Comparison of DMG Ester and PTAD Sterol Assays.

4-Phenyl-1,2,4-triazoline-3,5-dione (PTAD) derivatization of sterols followed by LC/MS analysis has been used to develop screens of drugs that affect cellular levels of 7-DHC, desmosterol, lanosterol, and cholesterol.1,2,3436 7-DHC readily undergoes a Diels–Alder reaction with PTAD, and the adduct is detected at pmol levels by LC/MS. Desmosterol, lanosterol, and other sterols in the Bloch pathway react with PTAD in an “enetype” reaction giving adducts having characteristic fragmentation patterns that are also readily detected by LC/MS.34 The reaction of these sterols with PTAD is rapid, the adducts chromatograph with run times of less than a minute, and the derivatization and workup can be carried out in a 96-well format, making high throughput screening possible. There are limitations to the PTAD method for assay of other sterols however since PTAD reacts with most sterols, giving some adducts that do not readily separate by chromatography. Notably, 8-DHC and 7-DHD react with PTAD giving adducts that have similar chromatographic and MS fragmentation characteristics excluding those sterols from assay by the PTAD method.

We have assayed the sterols in neurons and astrocytes by both the DMG and PTAD methods for several of the drug treatments, and the methods are in good agreement for lanosterol, desmosterol, 7-DHC, and cholesterol. Comparison data for one such sterol mixture analyzed by both methods are provided in Supporting Information; see Figure S4. We conclude that the PTAD method does provide high sensitivity and speed for a limited set of sterols if high throughput is important. Regardless of the method of analysis, the use of isotopically labeled standards provides a clear advantage over other methods of quantification. We have undertaken the synthesis of many of the labeled analytes and have made them generally available for use. Details of the synthetic methods are presented in Supporting Information.

Sterol and Oxysterol Profiles in Neurons and Astrocytes.

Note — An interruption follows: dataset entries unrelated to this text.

-- ==== Sys2Proof/Syntax.lean ====
section
/-! DEFINITION. The command set (30_encoding.md R35 to R41): one constructor of `Instr` per row of the opcode table, each
operand at exactly the width its format gives it, so that every term of `Instr` is a command the block has. Beside it,
the assembler's source lines (R45, R46), whose operands are plain numbers that may be out of range. -/

namespace Sys2Proof

/-- The seven commands by name (R41). -/
inductive Mnemonic where
  | read
  | seed
  | load
  | word
  | byte
  | finish
  | stat
  deriving DecidableEq, Repr

/-- The three command formats (R37, R38, R39). -/
inductive Format where
  /-- No operand: `data` must be 0 (R37). -/
  | n
  /-- Word operand: `imm32 = data[31:0]`, every value legal (R38). -/
  | w
  /-- Byte operand: `imm8 = data[7:0]`, `data[31:8]` must be 0 (R39). -/
  | b
  deriving DecidableEq, Repr

/-- The format column of the opcode map (R41). -/
def Mnemonic.format : Mnemonic → Format
  | .read => .n
  | .seed => .n
  | .load => .w
  | .word => .w
  | .byte => .b
  | .finish => .n
  | .stat => .n

/-- One command (R41), with its operand (R40: taken without extension, scaling or byte swapping). -/
inductive Instr where
  /-- READ, format N: read the accumulator (R70). -/
  | read
  /-- SEED, format N: start a stream (R58). -/
  | seed
  /-- LOAD, format W: set the accumulator (R53). -/
  | load (imm32 : BitVec 32)
  /-- WORD, format W: feed one word through the transform (R54). -/
  | word (imm32 : BitVec 32)
  /-- BYTE, format B: feed one byte to the assembler (R59). -/
  | byte (imm8 : BitVec 8)
  /-- FINISH, format N: apply the zero-padded tail and end the stream (R60). -/
  | finish
  /-- STAT, format N: read the assembler status (R71). -/
  | stat
  deriving DecidableEq, Repr

/-- The row of the opcode table a command belongs to. -/
def Instr.mnemonic : Instr → Mnemonic
  | .read => .read
  | .seed => .seed
  | .load _ => .load
  | .word _ => .word
  | .byte _ => .byte
  | .finish => .finish
  | .stat => .stat

/-- What may stand at the head of an assembler line: a command's mnemonic (R45) or a pseudo-command (R46). -/
inductive SourceName where
  | command (m : Mnemonic)
  | xform
  | wordle
  | stream
  deriving DecidableEq, Repr

/-- An assembler line as written: a name and its operands, not yet checked (R45, R46). -/
structure SourceLine where
  name : SourceName
  operands : List Nat
  deriving DecidableEq, Repr

end Sys2Proof
end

Primary cortical neuronal and astrocytes cultures were prepared from E18 C57BL/6J mice as previously described.22,37 Briefly, both neurons and astrocytes were plated in 96-well plates, grown for 9 days, and analyzed for sterols. Figure 4 compares the levels in neurons and astrocytes in nmol/million cells of the 14 sterols and 7 oxysterols assayed by the DMG method. Note that the Bloch sterols are present in higher concentrations than those along the Kandutsch–Russell pathway, with the exception of desmosterol/cholesterol pair. Sterol levels found in nmol/million cells are generally greater in neurons than in astrocytes with the one exception of 7-DHD, which is present at higher levels in astrocytes. 7-Ketocholesterol (7-keto) was found at significantly higher levels in astrocytes than neurons, while 24-hydroxycholesterol (24-OH) and 25-hydroxycholesterol (25-OH) were the major oxysterols detected in neurons.38 The four other oxysterols included in the DMG assay (see Figure 2) were found at much lower levels than 7-keto, 24-OH and 25-OH in both neurons and astrocytes.

Figure 4.

Figure 4.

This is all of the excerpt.